3 Deloitte Human Capital Trends

Apart from the extensive research into PMM from academia, private businesses including those
in the consulting industry are also putting forth their ideas. At Deloitte, Buckingham and Goodall
(2015) argued that increasingly, companies’ current process of evaluating employee performance
that involved training, promoting and paying is out of sync with objectives, including those at
Deloitte. Deloitte’s public survey revealed 58% of executives believe their current performance
management approaches are failing to achieve employee engagement or high performance.

Accenture (2011) proposed that in the age of corporate sustainability, chief financial officers
place greater emphasis on a longer-term view of their role among others, investment appraisal of
climate change initiatives, performance management of environmental and social KPIs, and
sustainability reporting.

Deloitte’s mea culpa (Buckingham and Goodall 2015) led to changes in their performance
management system. 360-degree-feedback tools were dropped and instead a very different and
simpler tool was arrived at in managing performance.
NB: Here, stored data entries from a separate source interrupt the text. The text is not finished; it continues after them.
theorem encX_m (m d a b : BitVec 6) (x y : BitVec 4) : fMajor (encX m d a b x y) = m := by
  show BitVec.extractLsb' 26 6 (m ++ d ++ a ++ b ++ x ++ y : BitVec (6 + 6 + 6 + 6 + 4 + 4)) = m
  simp (disch := decide) only [extract_append_high, extract_append_low, extract_whole, Nat.reduceSub]

theorem encX_d (m d a b : BitVec 6) (x y : BitVec 4) : fD (encX m d a b x y) = d := by
  show BitVec.extractLsb' 20 6 (m ++ d ++ a ++ b ++ x ++ y : BitVec (6 + 6 + 6 + 6 + 4 + 4)) = d
  simp (disch := decide) only [extract_append_high, extract_append_low, extract_whole, Nat.reduceSub]

theorem encX_a (m d a b : BitVec 6) (x y : BitVec 4) : fA (encX m d a b x y) = a := by
  show BitVec.extractLsb' 14 6 (m ++ d ++ a ++ b ++ x ++ y : BitVec (6 + 6 + 6 + 6 + 4 + 4)) = a
  simp (disch := decide) only [extract_append_high, extract_append_low, extract_whole, Nat.reduceSub]

theorem encX_b (m d a b : BitVec 6) (x y : BitVec 4) : fB (encX m d a b x y) = b := by
  show BitVec.extractLsb' 8 6 (m ++ d ++ a ++ b ++ x ++ y : BitVec (6 + 6 + 6 + 6 + 4 + 4)) = b
  simp (disch := decide) only [extract_append_high, extract_append_low, extract_whole, Nat.reduceSub]

theorem encX_x (m d a b : BitVec 6) (x y : BitVec 4) : fSub (encX m d a b x y) = x := by
  show BitVec.extractLsb' 4 4 (m ++ d ++ a ++ b ++ x ++ y : BitVec (6 + 6 + 6 + 6 + 4 + 4)) = x
  simp (disch := decide) only [extract_append_high, extract_append_low, extract_whole, Nat.reduceSub]

theorem encX_y (m d a b : BitVec 6) (x y : BitVec 4) : fMod (encX m d a b x y) = y := by
  show BitVec.extractLsb' 0 4 (m ++ d ++ a ++ b ++ x ++ y : BitVec (6 + 6 + 6 + 6 + 4 + 4)) = y
  simp (disch := decide) only [extract_append_high, extract_append_low, extract_whole, Nat.reduceSub]

theorem encI_m (m d a : BitVec 6) (i : BitVec 14) : fMajor (encI m d a i) = m := by
  show BitVec.extractLsb' 26 6 (m ++ d ++ a ++ i : BitVec (6 + 6 + 6 + 14)) = m
  simp (disch := decide) only [extract_append_high, extract_append_low, extract_whole, Nat.reduceSub]

theorem encI_d (m d a : BitVec 6) (i : BitVec 14) : fD (encI m d a i) = d := by
  show BitVec.extractLsb' 20 6 (m ++ d ++ a ++ i : BitVec (6 + 6 + 6 + 14)) = d
  simp (disch := decide) only [extract_append_high, extract_append_low, extract_whole, Nat.reduceSub]

theorem encI_a (m d a : BitVec 6) (i : BitVec 14) : fA (encI m d a i) = a := by
  show BitVec.extractLsb' 14 6 (m ++ d ++ a ++ i : BitVec (6 + 6 + 6 + 14)) = a
  simp (disch := decide) only [extract_append_high, extract_append_low, extract_whole, Nat.reduceSub]

theorem encI_i (m d a : BitVec 6) (i : BitVec 14) : fImm14 (encI m d a i) = i := by
  show BitVec.extractLsb' 0 14 (m ++ d ++ a ++ i : BitVec (6 + 6 + 6 + 14)) = i
  simp (disch := decide) only [extract_append_high, extract_append_low, extract_whole, Nat.reduceSub]

theorem encU_m (m d : BitVec 6) (i : BitVec 20) : fMajor (encU m d i) = m := by
  show BitVec.extractLsb' 26 6 (m ++ d ++ i : BitVec (6 + 6 + 20)) = m
  simp (disch := decide) only [extract_append_high, extract_append_low, extract_whole, Nat.reduceSub]

theorem encU_d (m d : BitVec 6) (i : BitVec 20) : fD (encU m d i) = d := by
  show BitVec.extractLsb' 20 6 (m ++ d ++ i : BitVec (6 + 6 + 20)) = d
  simp (disch := decide) only [extract_append_high, extract_append_low, extract_whole, Nat.reduceSub]

theorem encU_i (m d : BitVec 6) (i : BitVec 20) : fImm20 (encU m d i) = i := by
  show BitVec.extractLsb' 0 20 (m ++ d ++ i : BitVec (6 + 6 + 20)) = i
  simp (disch := decide) only [extract_append_high, extract_append_low, extract_whole, Nat.reduceSub]

theorem memPlain_m (m d a : BitVec 6) (z : BitVec 3) (i : BitVec 11) : fMajor (m ++ d ++ a ++ z ++ i : Word) = m := by
  show BitVec.extractLsb' 26 6 (m ++ d ++ a ++ z ++ i : BitVec (6 + 6 + 6 + 3 + 11)) = m
  simp (disch := decide) only [extract_append_high, extract_append_low, extract_whole, Nat.reduceSub]

theorem memPlain_d (m d a : BitVec 6) (z : BitVec 3) (i : BitVec 11) : fD (m ++ d ++ a ++ z ++ i : Word) = d := by
  show BitVec.extractLsb' 20 6 (m ++ d ++ a ++ z ++ i : BitVec (6 + 6 + 6 + 3 + 11)) = d
  simp (disch := decide) only [extract_append_high, extract_append_low, extract_whole, Nat.reduceSub]

theorem memPlain_a (m d a : BitVec 6) (z : BitVec 3) (i : BitVec 11) : fA (m ++ d ++ a ++ z ++ i : Word) = a := by
  show BitVec.extractLsb' 14 6 (m ++ d ++ a ++ z ++ i : BitVec (6 + 6 + 6 + 3 + 11)) = a
  simp (disch := decide) only [extract_append_high, extract_append_low, extract_whole, Nat.reduceSub]

theorem memPlain_z (m d a : BitVec 6) (z : BitVec 3) (i : BitVec 11) : fSize (m ++ d ++ a ++ z ++ i : Word) = z := by
  show BitVec.extractLsb' 11 3 (m ++ d ++ a ++ z ++ i : BitVec (6 + 6 + 6 + 3 + 11)) = z
  simp (disch := decide) only [extract_append_high, extract_append_low, extract_whole, Nat.reduceSub]

theorem memPlain_i (m d a : BitVec 6) (z : BitVec 3) (i : BitVec 11) : (m ++ d ++ a ++ z ++ i : Word).extractLsb' 0 11 = i := by
  show BitVec.extractLsb' 0 11 (m ++ d ++ a ++ z ++ i : BitVec (6 + 6 + 6 + 3 + 11)) = i
  simp (disch := decide) only [extract_append_high, extract_append_low, extract_whole, Nat.reduceSub]

theorem memOrdered_m (m d a : BitVec 6) (z s : BitVec 3) (i : BitVec 8) : fMajor (m ++ d ++ a ++ z ++ s ++ i : Word) = m := by
  show BitVec.extractLsb' 26 6 (m ++ d ++ a ++ z ++ s ++ i : BitVec (6 + 6 + 6 + 3 + 3 + 8)) = m
  simp (disch := decide) only [extract_append_high, extract_append_low, extract_whole, Nat.reduceSub]

theorem memOrdered_d (m d a : BitVec 6) (z s : BitVec 3) (i : BitVec 8) : fD (m ++ d ++ a ++ z ++ s ++ i : Word) = d := by
  show BitVec.extractLsb' 20 6 (m ++ d ++ a ++ z ++ s ++ i : BitVec (6 + 6 + 6 + 3 + 3 + 8)) = d
  simp (disch := decide) only [extract_append_high, extract_append_low, extract_whole, Nat.reduceSub]

theorem memOrdered_a (m d a : BitVec 6) (z s : BitVec 3) (i : BitVec 8) : fA (m ++ d ++ a ++ z ++ s ++ i : Word) = a := by
  show BitVec.extractLsb' 14 6 (m ++ d ++ a ++ z ++ s ++ i : BitVec (6 + 6 + 6 + 3 + 3 + 8)) = a
  simp (disch := decide) only [extract_append_high, extract_append_low, extract_whole, Nat.reduceSub]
Capelli & Tavis (2016) argued 360
feedback is prone to gaming by employees to help or hurt colleagues especially in a cut-throat
corporate environment as it became a tool to push up or press down other employees.

Deloitte recognised their old PMM system consumed almost two-million man-hours across the
firm and decided ‘it didn’t fit their needs anymore’ (Capelli and Tavis 2016)

The defining features of Deloitte’s new system are speed, agility, one-size-fits-one, and constant
learning. Supporting these new hallmarks at Deloitte is a system for collecting reliable
performance data. Walsh & Volini (2017) outlined 10 human capital trends which stated
performance management (trend 5) is emerging from the experimentation stage from year-end
batch appraisal to continuous feedback.